19. the anti-E7MC constructs of the separation of any one of claim 1 to 10, wherein, the anti-E7MC constructs of the separation To include the immunoconjugates of the antibody moiety and mark.

20. a kind of pharmaceutical composition, it includes the anti-E7MC constructs of the separation of any one of claim 1 to 18.

21. a kind of host cell, it expresses the anti-E7MC constructs of the separation of any one of claim 1 to 19.

22. a kind of nucleic acid, it encodes the polypeptide fractions of the anti-E7MC constructs of the separation of any one of claim 1 to 19.

23. a kind of effector cell, it expresses the anti-E7MC constructs of the separation of claim 17.

24. the effector cell of claim 23, wherein, the effector cell is T cell.

A kind of 25. side for detecting the cell for presenting the complex comprising HPV16-E7 peptides and MHC I proteinoid in its surface Method, it includes making the cell contact and detect the mark on the cell with the anti-E7MC constructs of the separation of claim 19 Presence.

26. a kind of treat the individual method with HPV16-E7 positive diseases, it includes applying to the individual：

A) pharmaceutical composition of the claim 20 of effective dose, or

B) effector cell of the claim 23 or 24 of effective dose.

27. a kind of diagnose the individual method with HPV16-E7 positive diseases, it includes：

A) the anti-E7MC constructs of the separation of the claim 19 of effective dose are applied to the individual；And

B) level of the mark in the individual is determined, wherein the level of the mark shows that the individual is suffered from higher than threshold level There are the HPV16-E7 positive diseases.

28. a kind of diagnose the individual method with HPV16-E7 positive diseases, it includes：

A) contact the anti-E7MC constructs of the separation from individual sample with the claim 19；And

B) quantity of the cell combined in the sample with the anti-E7MC constructs separated is determined, wherein being separated with described Anti- E7MC constructs with reference to the quantitative value of cell show that the individual suffers from the HPV16-E7 positives disease higher than threshold level Disease.

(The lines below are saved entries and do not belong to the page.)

-- ==== Sys2Proof/Machine/Text.lean ====
section
/-! DEFINITION. The text operations of R21 and R64, and integer literals (R62). -/

namespace Sys2Proof.Machine

/-- The ASCII characters, the only ones the decoder admits (R60). -/
def isAscii (c : Char) : Bool := c.toNat ≤ 0x7F

/-- Whitespace (R64): SP, HT, LF, VT, FF, CR. -/
def isWhitespace (c : Char) : Bool :=
  c.toNat == 0x20 || (0x09 ≤ c.toNat && c.toNat ≤ 0x0D)

/-- An ASCII decimal digit (R62). -/
def isDigit (c : Char) : Bool := 0x30 ≤ c.toNat && c.toNat ≤ 0x39

/-- An ASCII lower-case letter. -/
def isLower (c : Char) : Bool := 0x61 ≤ c.toNat && c.toNat ≤ 0x7A

/-- An ASCII letter. -/
def isLetter (c : Char) : Bool := isLower c || (0x41 ≤ c.toNat && c.toNat ≤ 0x5A)

/-- `a`..`z` to `A`..`Z`, every other character unchanged (R21). -/
def upperChar (c : Char) : Char := if isLower c then Char.ofNat (c.toNat - 0x20) else c

/-- `upper(s)` (R21). -/
def upper (s : Text) : Text := s.map upperChar

/-- A text without its leading whitespace. -/
def trimLeft (s : Text) : Text := s.dropWhile isWhitespace

/-- A text without its trailing whitespace. -/
def trimRight (s : Text) : Text := (s.reverse.dropWhile isWhitespace).reverse

/-- `trim(s)` (R64). -/
def trim (s : Text) : Text := trimRight (trimLeft s)

/-- `s` up to its first `c`, all of it where it holds none (R65). -/
def cutAt (c : Char) (s : Text) : Text := s.takeWhile (fun d => d != c)

/-- `split_first(s, c)` (R21): what stands before the first `c` and after it. -/
def splitFirst (c : Char) : Text → Option (Text × Text)
  | [] => none
  | d :: s =>
    if d == c then some ([], s)
    else
      match splitFirst c s with
      | none => none
      | some (before, after) => some (d :: before, after)

/-- A text that does not go on with a further character of a token. -/
def endsToken : Text → Bool
  | [] => true
  | c :: _ => isWhitespace c

/-- `c` put before the first of some tokens. -/
def extendToken (c : Char) : List Text → List Text
  | [] => [[c]]
  | t :: ts => (c :: t) :: ts

/-- `tokens(s)` (R21, R68): the pieces between runs of whitespace, empty pieces dropped. -/
def tokens : Text → List Text
  | [] => []
  | c :: s =>
    if isWhitespace c then tokens s
    else if endsToken s then [c] :: tokens s
    else extendToken c (tokens s)

/-- One or more ASCII decimal digits and nothing else. -/
def isDigits (s : Text) : Bool := !s.isEmpty && s.all isDigit

/-- A text without the one sign it may begin with (R62). -/
def dropSign : Text → Text
  | '+' :: s => s
  | '-' :: s => s
  | s => s

/-- `is_int(s)` (R62, R74): an optional sign, then digits. -/
def isIntLiteral (s : Text) : Bool := isDigits (dropSign s)

/-- The value of a digit character. -/
def digitValue (c : Char) : Nat := c.toNat - 0x30

/-- The decimal value of a text of digits (R62). -/
def natValue (s : Text) : Nat := s.foldl (fun n c => 10 * n + digitValue c) 0

/-- `int(s)` (R62, R74): the decimal value of the digits, negated if the sign is `-`. -/
def intValue : Text → Int
  | '-' :: s => -(natValue s : Int)
  | s => natValue (dropSign s)

/-- The value of a text that is an integer literal. -/
def parseInt (s : Text) : Option Int := if isIntLiteral s then some (intValue s) else none

/-- The digit character of a number below 10. -/
def digitChar (n : Nat) : Char := Char.ofNat (0x30 + n)

/-- The decimal digits of `n`, without leading zeros, where `fuel` exceeds `n`. -/
def natTextAux : Nat → Nat → Text
  | 0, _ => []
  | fuel + 1, n =>
    if n < 10 then [digitChar n] else natTextAux fuel (n / 10) ++ [digitChar (n % 10)]

/-- A natural number in decimal with no leading zeros (R88). -/
def natText (n : Nat) : Text := natTextAux (n + 1) n

/-- An integer in decimal, a leading `-` where it is negative, no `+` (R88). -/
def intText : Int → Text
  | .ofNat n => natText n
  | .negSucc n => '-' :: natText (n + 1)

/-- The lines of a character stream (R59): a line ends at LF, and a CR before it stays in the line. Text
after the last LF is a line where there is some (log 6). -/
def splitLines : Text → List Text
  | [] => []
  | c :: s =>
    if c.toNat == 0x0A then [] :: splitLines s
    else
      match splitLines s with
      | [] => [[c]]
      | line :: rest => (c :: line) :: rest

end Sys2Proof.Machine
end

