-- ==== Sys2Proof/Machine/Operands.lean ====
section
/-! DEFINITION. The operand forms (R18, R63): one register, read and written whole, and one or two targets,
which are used as they are. -/

namespace Sys2Proof.Machine

/-- The value of register `r` in a register file (R18). -/
def RegFile.read (x : RegFile) : Reg → Nat
  | .A => x.a
  | .B => x.b
  | .C => x.c
  | .D => x.d
  | .E => x.e
  | .F => x.f
  | .G => x.g
  | .H => x.h

/-- A register file with `v` in register `r` (R18). -/
def RegFile.write (x : RegFile) (r : Reg) (v : Nat) : RegFile :=
  match r with
  | .A => { x with a := v }
  | .B => { x with b := v }
  | .C => { x with c := v }
  | .D => { x with d := v }
  | .E => { x with e := v }
  | .F => { x with f := v }
  | .G => { x with g := v }
  | .H => { x with h := v }

/-- `x[r]` (R18). -/
def State.readReg (s : State) (r : Reg) : Nat := s.x.read r

/-- `x[r] <- v` (R18). -/
def State.writeReg (s : State) (r : Reg) (v : Nat) : State := { s with x := s.x.write r v }

/-- `pc <- t` (R18): a target is an absolute label (R63, R108). -/
def State.setPc (s : State) (t : Int) : State := { s with pc := some t }

end Sys2Proof.Machine
end

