-- ==== Sys2Proof/Machine/Loader.lean ====
section
/-! DEFINITION. The load port (R59, R60, R76 to R82). -/

namespace Sys2Proof.Machine

/-- Step 5 over the lines from number `n` on (R76 to R79, R82), with the memory `M` and the diagnostics
`D` of the lines before. -/
def loadLines (cfg : Config) : Nat → List Text → Program → List Diagnostic → LoadResult
  | _, [], M, D => if M.entries.isEmpty then .emptyProgram D else .loaded M D
  | n, raw :: rest, M, D =>
    match decodeLine cfg raw with
    | .skip => loadLines cfg (n + 1) rest M D
    | .err k l =>
      loadLines cfg (n + 1) rest M (D ++ [{ kind := k, lineNumber := n, label := l, text := raw }])
    | .ok l i =>
      if (lookupLabel M.entries l).isSome && cfg.duplicatePolicy == .reject then
        .duplicateLabel (D ++ [{ kind := .duplicateLabel, lineNumber := n, label := some l, text := raw }])
      else loadLines cfg (n + 1) rest (programInsert M l i) D

/-- The load port (R82); `none` is a line source that is missing or unreadable (R59). -/
def load (cfg : Config) (source : Option (List Text)) : LoadResult :=
  match source with
  | none => .missingSource
  | some lines =>
    match cfg.nonAsciiPolicy with
    | .refuseLoad =>
      if lines.all (fun line => line.all isAscii) then loadLines cfg 1 lines { entries := [] } []
      else .nonAsciiSource

/-- The load port on a character stream, cut into lines first (R59). -/
def loadText (cfg : Config) (source : Option Text) : LoadResult := load cfg (source.map splitLines)

/-- The program a load produced (R81). -/
def loadedProgram : LoadResult → Option Program
  | .loaded P _ => some P
  | .missingSource => none
  | .emptyProgram _ => none
  | .duplicateLabel _ => none
  | .nonAsciiSource => none

end Sys2Proof.Machine
end

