-- ==== Sys2Proof/Tests/Slice0.lean ====
section
/-! SUPPORT. The model's own tests. Every expected value comes from spec/95_test_vectors.md (the vector is
named) or from the rule named; the witness theorems show that the statements' hypotheses can be met. -/

namespace Sys2Proof.Tests

open Machine

section WellFormedSmoke

/-- R11: each kind of character that may not start a comment is refused; the default is admitted. -/
theorem test_commentChar_refused :
    [':', ' ', '\t', 'a', 'Z', '5', '+', '-'].all
      (fun c => !Config.wf { Config.default with commentChar := c }) = true ∧
    Config.default.wf = true := by decide

/-- R8: `BITS(0)` is refused, `BITS(1)` admitted. -/
theorem test_regBound_refused :
    Config.wf { Config.default with regBound := .bits 0 } = false ∧
    Config.wf { Config.default with regBound := .bits 1 } = true := by decide

/-- R37: a record with a negative label, and records with too few or too many targets, are refused. -/
theorem test_record_refused :
    SourceRecord.wf { label := -1, operation := .increment, register := .A, targets := [2] } = false ∧
    SourceRecord.wf { label := 1, operation := .testZero, register := .A, targets := [2] } = false ∧
    SourceRecord.wf { label := 1, operation := .decrement, register := .A, targets := [2, 3] } = false ∧
    SourceRecord.wf { label := 0, operation := .decrement, register := .A, targets := [-2] } = true := by
  decide

/-- R45: an empty memory, falling labels and a label listed twice are refused. -/
theorem test_program_refused :
    ¬ Program.WF { entries := [] } ∧
    ¬ Program.WF { entries := [(2, .add .A 1), (1, .add .A 1)] } ∧
    ¬ Program.WF { entries := [(1, .add .A 1), (1, .sub .A 1)] } ∧
    Program.WF { entries := [(1, .add .A 1), (5, .sub .A 1)] } := by decide

end WellFormedSmoke

section DecodeWords

/-- DEC-3, `1: ADD A 2`: the bytes `31 3a 20 41 44 44 20 41 20 32`, the first lowest. -/
theorem test_decode_add : decodeTableWord 80 0x32204120444441203a31 = some (.add .A 2) := by decide

/-- DEC-7, `+3: sub g 0`. -/
theorem test_decode_sub : decodeTableWord 88 0x30206720627573203a332b = some (.sub .G 0) := by decide

/-- E1, `0: ZER A 1 1`, and DEC-5, `  007 :  Zer   h  -3   +4  # c`. -/
theorem test_decode_zer :
    decodeTableWord 96 0x31203120412052455a203a30 = some (.zer .A 1 1) ∧
    decodeTableWord 240 0x6320232020342b202020332d20206820202072655a20203a203730302020 =
      some (.zer .H (-3) 4) := by decide

/-- R60: the byte 0xE9 after a comment character is refused. -/
theorem test_decode_nonAscii : decodeTableWord 96 0xe92332204120444441203a31 = none := by decide

end DecodeWords

section DecodeLines

/-- Decoding under the default parameters. -/
def decodeText (s : String) : LineResult := decodeLine Config.default s.toList

/-- DEC-1, DEC-2, DEC-4, DEC-6, DEC-8, DEC-9. -/
theorem test_decode_lines :
    decodeText "   " = .skip ∧ decodeText "# x" = .skip ∧
    decodeText "1:add a 2" = .ok 1 (.add .A 2) ∧ decodeText "-0: SUB B 1" = .ok 0 (.sub .B 1) ∧
    decodeText "1: ADD A 2#comment" = .ok 1 (.add .A 2) ∧
    decodeText "1: ADD A 99999999999999999999" = .ok 1 (.add .A 99999999999999999999) := by decide

/-- DEC-10 to DEC-14. -/
theorem test_decode_label_failures :
    decodeText "1 ADD A 2" = .err (.malformedLine .noSeparator) none ∧
    decodeText "1 # : ADD A 2" = .err (.malformedLine .noSeparator) none ∧
    decodeText "a: ADD A 2" = .err (.malformedLine .badLabel) none ∧
    decodeText ": ADD A 2" = .err (.malformedLine .badLabel) none ∧
    decodeText "-2: ADD A 2" = .err (.malformedLine .negativeLabel) none ∧
    decodeText "3: FOO A 1" = .err .unknownOperation (some 3) := by decide

/-- DEC-15 to DEC-18. -/
theorem test_decode_field_failures :
    decodeText "1: FOO Z 1 2 3" = .err .unknownOperation (some 1) ∧
    decodeText "1:" = .err (.malformedLine .missingField) (some 1) ∧
    decodeText "1: ADD" = .err (.malformedLine .missingField) (some 1) ∧
    decodeText "1: ADD Z 1" = .err .unknownRegister (some 1) ∧
    decodeText "1: ADD AB 2" = .err .unknownRegister (some 1) ∧
    decodeText "1: ADD A: 2" = .err .unknownRegister (some 1) := by decide

/-- DEC-19 to DEC-21. -/
theorem test_decode_target_failures :
    decodeText "1: ADD A" = .err .arityMismatch (some 1) ∧
    decodeText "1: ADD A 2 3" = .err .arityMismatch (some 1) ∧
    decodeText "1: ZER A x" = .err .arityMismatch (some 1) ∧
    decodeText "1: ADD A x" = .err (.malformedLine .badTarget) (some 1) ∧
    decodeText "1: ADD A 1_0" = .err (.malformedLine .badTarget) (some 1) ∧
    decodeText "1: ADD A 2:3" = .err (.malformedLine .badTarget) (some 1) := by decide

/-- RT-2: the canonical text of two records (R88). -/
theorem test_encode_lines :
    encodeLine 3 (.sub .G 0) = "3: SUB G 0".toList ∧
    encodeLine 7 (.zer .H (-3) 4) = "7: ZER H -3 4".toList := by decide

end DecodeLines

section Loads

/-- Loading lines with a duplicate policy, the other parameters at their defaults. -/
def loadStrings (policy : DuplicatePolicy) (lines : List String) : LoadResult :=
  load { Config.default with duplicatePolicy := policy } (some (lines.map String.toList))

/-- LOAD-1, LOAD-3, LOAD-4, LOAD-10. -/
theorem test_loads :
    loadStrings .lastWins [] = .emptyProgram [] ∧
    loadStrings .lastWins ["1: FOO A 2"] = .emptyProgram [⟨.unknownOperation, 1, some 1, "1: FOO A 2".toList⟩] ∧
    loadStrings .lastWins ["1: ADD A 2", "1: SUB B 3"] = .loaded ⟨[(1, .sub .B 3)]⟩ [] ∧
    load Config.default none = .missingSource := by decide

/-- LOAD-5 and LOAD-6. -/
theorem test_load_reject :
    loadStrings .reject ["1: ADD A 2", "1: SUB B 3"] =
      .duplicateLabel [⟨.duplicateLabel, 2, some 1, "1: SUB B 3".toList⟩] ∧
    loadStrings .reject ["1: ADD A 2", "1: FOO B 3"] =
      .loaded ⟨[(1, .add .A 2)]⟩ [⟨.unknownOperation, 2, some 1, "1: FOO B 3".toList⟩] := by decide

/-- LOAD-9 and P3: the start label is the least label; LOAD-11: the CR before a LF is trimmed. -/
theorem test_load_start :
    (loadedProgram (loadStrings .lastWins ["6: SUB D 7", "5: SUB D 6"])).bind startLabel = some 5 ∧
    loadText Config.default (some "1: ADD A 2\r\n".toList) = .loaded ⟨[(1, .add .A 2)]⟩ [] := by decide

end Loads

section Instructions

/-- A running machine at `t` in `P`. -/
def machineAt (cfg : Config) (x : RegFile) (P : Program) (t : Int) : State :=
  { State.construct cfg with x := x, prog := some P, pc := some t, runState := .running }

/-- The default parameters with registers of `w` bits. -/
def bitsConfig (w : Nat) : Config := { Config.default with regBound := .bits w }

/-- The default parameters with the abort input. -/
def abortConfig : Config := { Config.default with abortSupported := true }

/-- The registers and `pc` of a next state. -/
def after : Host.Outcome State Fault Refusal → Option (RegFile × Option Int)
  | .next s => some (s.x, s.pc)
  | .fault _ => none
  | .refused _ => none

/-- The next state of an outcome that has one. -/
def nextOf : Host.Outcome State Fault Refusal → Option State
  | .next s => some s
  | .fault _ => none
  | .refused _ => none

/-- ADD-1, `3: ADD C 1` from C = 4, and ADD-4, `1: ADD B -5`. -/
theorem test_add :
    after (exec (.add .C 1) (machineAt Config.default { RegFile.zero with c := 4 } ⟨[(3, .add .C 1)]⟩ 3)) =
      some ({ RegFile.zero with c := 5 }, some 1) ∧
    after (exec (.add .B (-5)) (machineAt Config.default RegFile.zero ⟨[(1, .add .B (-5))]⟩ 1)) =
      some ({ RegFile.zero with b := 1 }, some (-5)) := by decide

/-- ADD-6 and ADD-7: under BITS(3), 6 goes to 7, and 7 overflows with nothing written. -/
theorem test_add_bits :
    after (exec (.add .A 2) (machineAt (bitsConfig 3) { RegFile.zero with a := 6 } ⟨[(1, .add .A 2)]⟩ 1)) =
      some ({ RegFile.zero with a := 7 }, some 2) ∧
    (nextOf (exec (.add .A 2) (machineAt (bitsConfig 3) { RegFile.zero with a := 7 } ⟨[(1, .add .A 2)]⟩ 1))).map
      (fun s => (s.x, s.pc, s.runState, s.result)) =
      some ({ RegFile.zero with a := 7 }, some 1, .faulted 1 .A,
        some (.faulted { RegFile.zero with a := 7 } 1 .A)) := by decide
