-- ==== Sys2Proof/Machine/Faults.lean ====
section
/-! DEFINITION. The Fault Unit (chapter 9): raising and recording a fault, ending and clearing records, the FAULT
line. The class reactions are in Machine/Reaction.lean. -/

namespace Sys2Proof.Machine

/-- R152: the sequencer's state with its phase or substatus. -/
def Part.situation (s : Part) : Situation :=
  match s.seq.mode with
  | .stopped => .stopped
  | .changing c => .changing c.phase
  | .inPattern => .inPattern s.seq.sub
  | .halted => .halted

/-- R152: the from- and to-pattern of the change in flight, absent when the sequencer is not CHANGING. -/
def Part.changePats (s : Part) : Option (Option Pat × Option Pat) :=
  s.change?.map fun c => (c.fromPat, c.toPat)

/-- R151: the condition faults; the others are event faults. -/
def FaultKind.isCondition : FaultKind → Bool
  | .txTrip | .fieldLinkDown | .towerStale | .elementSilent | .outOfTolerance | .stationLinkDown => true
  | _ => false

/-- R153: the fault list holds at most sixteen records. -/
def faultPlaces : Nat := 16

/-- R152: the record a raise creates. -/
def Part.newRecord (s : Part) (k : FaultKind) (o : FaultObject) (cls : FaultClass) (sit : Situation)
    (pats : Option (Option Pat × Option Pat)) : FaultRecord :=
  { kind := k, cls := cls, object := o, situation := sit, pats := pats, first := s.uptime, last := s.uptime,
    clock := s.clock.time, repeats := 0, active := cls != .d }

/-- R154: an ACTIVE record of the same kind and object. -/
def FaultRecord.matchesRaise (r : FaultRecord) (k : FaultKind) (o : FaultObject) : Bool :=
  r.active && r.kind == k && r.object == o

/-- R154: a raise repeats an ACTIVE record: its count, last uptime and, unless the raise is class D, its class. -/
def FaultRecord.again (r : FaultRecord) (now : Uptime) (cls : FaultClass) : FaultRecord :=
  { r with repeats := bump 255 r.repeats, last := now, cls := if cls = .d then r.cls else cls }

/-- R153: an ENDED class D record, which alone may be removed to make room. -/
def FaultRecord.replaceable (r : FaultRecord) : Bool := !r.active && r.cls == .d

/-- R153: the list and OVERFLOW once a raise that repeats no ACTIVE record has asked for a place. -/
def FaultUnit.place (u : FaultUnit) (r : FaultRecord) : FaultUnit :=
  let free := faultPlaces - u.records.length
  match r.cls with
  | .a => if 1 ≤ free then { u with records := u.records ++ [r] } else { u with overflow := true }
  | .b | .c => if 3 ≤ free then { u with records := u.records ++ [r] } else { u with overflow := true }
  | .d =>
    if 3 ≤ free then { u with records := u.records ++ [r] }
    else if u.records.any FaultRecord.replaceable then
      { u with records := u.records.eraseP FaultRecord.replaceable ++ [r] }
    else { u with overflow := true }

/-- R152 to R154: a raise is recorded: it repeats an ACTIVE record of its kind and object, or asks for a place. -/
def FaultUnit.record (u : FaultUnit) (now : Uptime) (r : FaultRecord) : FaultUnit :=
  if u.records.any (·.matchesRaise r.kind r.object) then
    { u with
      records := u.records.map fun x => if x.matchesRaise r.kind r.object then x.again now r.cls else x }
  else u.place r

/-- R150: a raise under a given situation: recorded at once, its reaction owed by the event in progress. -/
def Part.raiseUnder (s : Part) (k : FaultKind) (o : FaultObject) (cls : FaultClass) (sit : Situation)
    (pats : Option (Option Pat × Option Pat)) : Part :=
  (s.setFaults (s.faults.record s.uptime (s.newRecord k o cls sit pats))).setRaised
    (s.raised ++ [{ cls := cls, kind := k, situation := sit, pats := pats }])

/-- R150: a raise, with the sequencer state, phase and change record as they stand. -/
def Part.raise (s : Part) (k : FaultKind) (o : FaultObject) (cls : FaultClass) : Part :=
  s.raiseUnder k o cls s.situation s.changePats

/-- A raise for each of several objects, in the order given (R150). -/
def Part.raiseEach (s : Part) (k : FaultKind) (cls : FaultClass) (os : List FaultObject) : Part :=
  os.foldl (fun s o => s.raise k o cls) s

/-- R151: class B while CHANGING and class C otherwise. -/
def Part.classBC (s : Part) : FaultClass := if s.isChanging then .b else .c

/-- R151: class C in IN_PATTERN and class D otherwise. -/
def Part.classCD (s : Part) : FaultClass := if s.isInPattern then .c else .d

/-- R155: the ACTIVE records that satisfy a test end. An end of a class C record while IN_PATTERN sets the restore
count to 0 (R96). -/
def Part.endRecords (s : Part) (p : FaultRecord → Bool) : Part :=
  let ends := fun r : FaultRecord => r.active && p r
  let s' := s.setFaults
    { s.faults with records := s.faults.records.map fun r => if ends r then { r with active := false } else r }
  if s.isInPattern && s.faults.records.any (fun r => ends r && r.cls == .c) then
    s'.setSeq { s'.seq with restore := 0 }
  else s'

/-- R155: the ACTIVE record of a condition fault and object ends. -/
def Part.endCondition (s : Part) (k : FaultKind) (o : FaultObject) : Part :=
  s.endRecords fun r => r.kind == k && r.object == o

/-- R155: every ACTIVE event record of classes A to C ends. -/
def Part.endEventRecords (s : Part) : Part :=
  s.endRecords fun r => !r.kind.isCondition && r.cls != .d

/-- R96: a class C record is ACTIVE. -/
def Part.classCActive (s : Part) : Bool := s.faults.records.any fun r => r.active && r.cls == .c

/-- R161: every ENDED record is removed and OVERFLOW cleared. -/
def FaultUnit.clear (u : FaultUnit) : FaultUnit :=
  { records := u.records.filter (·.active), overflow := false }

/-- R162: a record of class A, B or C is ACTIVE, or the sequencer is HALTED. -/
def Part.faultLine (s : Part) : Bool :=
  (s.faults.records.any fun r => r.active && r.cls != .d) || s.isHalted

/-- R184: the sequencer is IN_PATTERN with substatus NORMAL. -/
def Part.inPatternLamp (s : Part) : Bool := s.seq.mode == .inPattern && s.seq.sub == .normal

/-- R162, R184: the FAULT line and the IN_PATTERN lamp follow the state the event leaves. -/
def Part.drivePins (s : Part) : Part := s.setPins { fault := s.faultLine, inPattern := s.inPatternLamp }

/-! ### Codes (R188, R190) -/

/-- R190: fault kinds are numbered 1 to 26 in the order of R151. -/
def FaultKind.code : FaultKind → Nat
  | .hotContact => 1
  | .rfInSwitch => 2
  | .contactDrift => 3
  | .contactTimeout => 4
  | .contactFault => 5
  | .setMismatch => 6
  | .muteTimeout => 7
  | .actuatorTimeout => 8
  | .actuatorStall => 9
  | .trimExhausted => 10
  | .settleTimeout => 11
  | .rampTimeout => 12
  | .revertIncomplete => 13
  | .txTrip => 14
  | .fieldLinkDown => 15
  | .towerStale => 16
  | .elementSilent => 17
  | .outOfTolerance => 18
  | .stationLinkDown => 19
  | .clippedWindow => 20
  | .sampleSequence => 21
  | .actuatorLimit => 22
  | .requestOverrun => 23
  | .requestDropped => 24
  | .aborted => 25
  | .clockInvalid => 26

/-- R190: class codes. -/
def FaultClass.code : FaultClass → Nat
  | .a => 1
  | .b => 2
  | .c => 3
  | .d => 4

/-- R190: source codes. -/
def Source.code : Source → Nat
  | .panel => 1
  | .mgmt => 2
  | .schedule => 3
  | .internal => 4

/-- R188: phase codes. -/
def Phase.code : Phase → Nat
  | .rampDown => 1
  | .muting => 2
  | .switching => 3
  | .presetting => 4
  | .rampToTrim => 5
  | .trimming => 6
  | .verifying => 7
  | .rampFinal => 8

/-- R188: the sequencer state's code. -/
def Situation.stateCode : Situation → Nat
  | .stopped => 0
  | .changing _ => 1
  | .inPattern _ => 2
  | .halted => 3

/-- R188: the phase-or-substatus code. -/
def Situation.phaseCode : Situation → Nat
  | .changing p => p.code
  | .inPattern .normal => 9
  | .inPattern .degraded => 10
  | _ => 0

/-- R190: the seven bytes of a clock time. -/
def Calendar.bytes (c : Calendar) : List Byte :=
  byte2 c.year ++ byte1 c.month ++ byte1 c.day ++ byte1 c.hour ++ byte1 c.minute ++ byte1 c.second

/-- R190: the two bytes of an object. The object value of a record without an object is not stated: a free value. -/
def FaultObject.bytes (o : FaultObject) (unstated : Byte) : List Byte :=
  match o with
  | .nothing => [0, unstated]
  | .tower t => byte1 1 ++ byte1 t.val
  | .element e => byte1 2 ++ byte1 e.val
  | .request s => byte1 3 ++ byte1 s.code

/-- R190: the 25 bytes of a fault record. `unstated` gives the bytes whose value the spec does not state: the object
value of no object, and the five bytes after year 0 of an absent clock time. -/
def FaultRecord.bytes (r : FaultRecord) (unstated : Nat → Byte) : List Byte :=
  byte1 r.kind.code ++ byte1 r.cls.code ++ r.object.bytes (unstated 0) ++
    byte1 r.situation.stateCode ++ byte1 r.situation.phaseCode ++
    (match r.pats with
      | some (f, t) => bytePat f ++ bytePat t
      | none => [254, 254]) ++
    byte4 r.first.toNat ++ byte4 r.last.toNat ++
    (match r.clock with
      | some c => c.bytes
      | none => [0, 0, unstated 1, unstated 2, unstated 3, unstated 4, unstated 5]) ++
    byte1 r.repeats ++ byteFlag (!r.active)

end Sys2Proof.Machine
end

29. the method for any one of claim 26 to 28, wherein, the HPV16-E7 positive diseases are cancer.

30. the method for claim 29, wherein, the HPV16-E7 positive cancers are squamous cell carcinoma.

31. the method for claim 29, wherein, the HPV16-E7 positive cancers are cervical carcinoma, anogenital cancer, head and neck cancer Or throat cancer.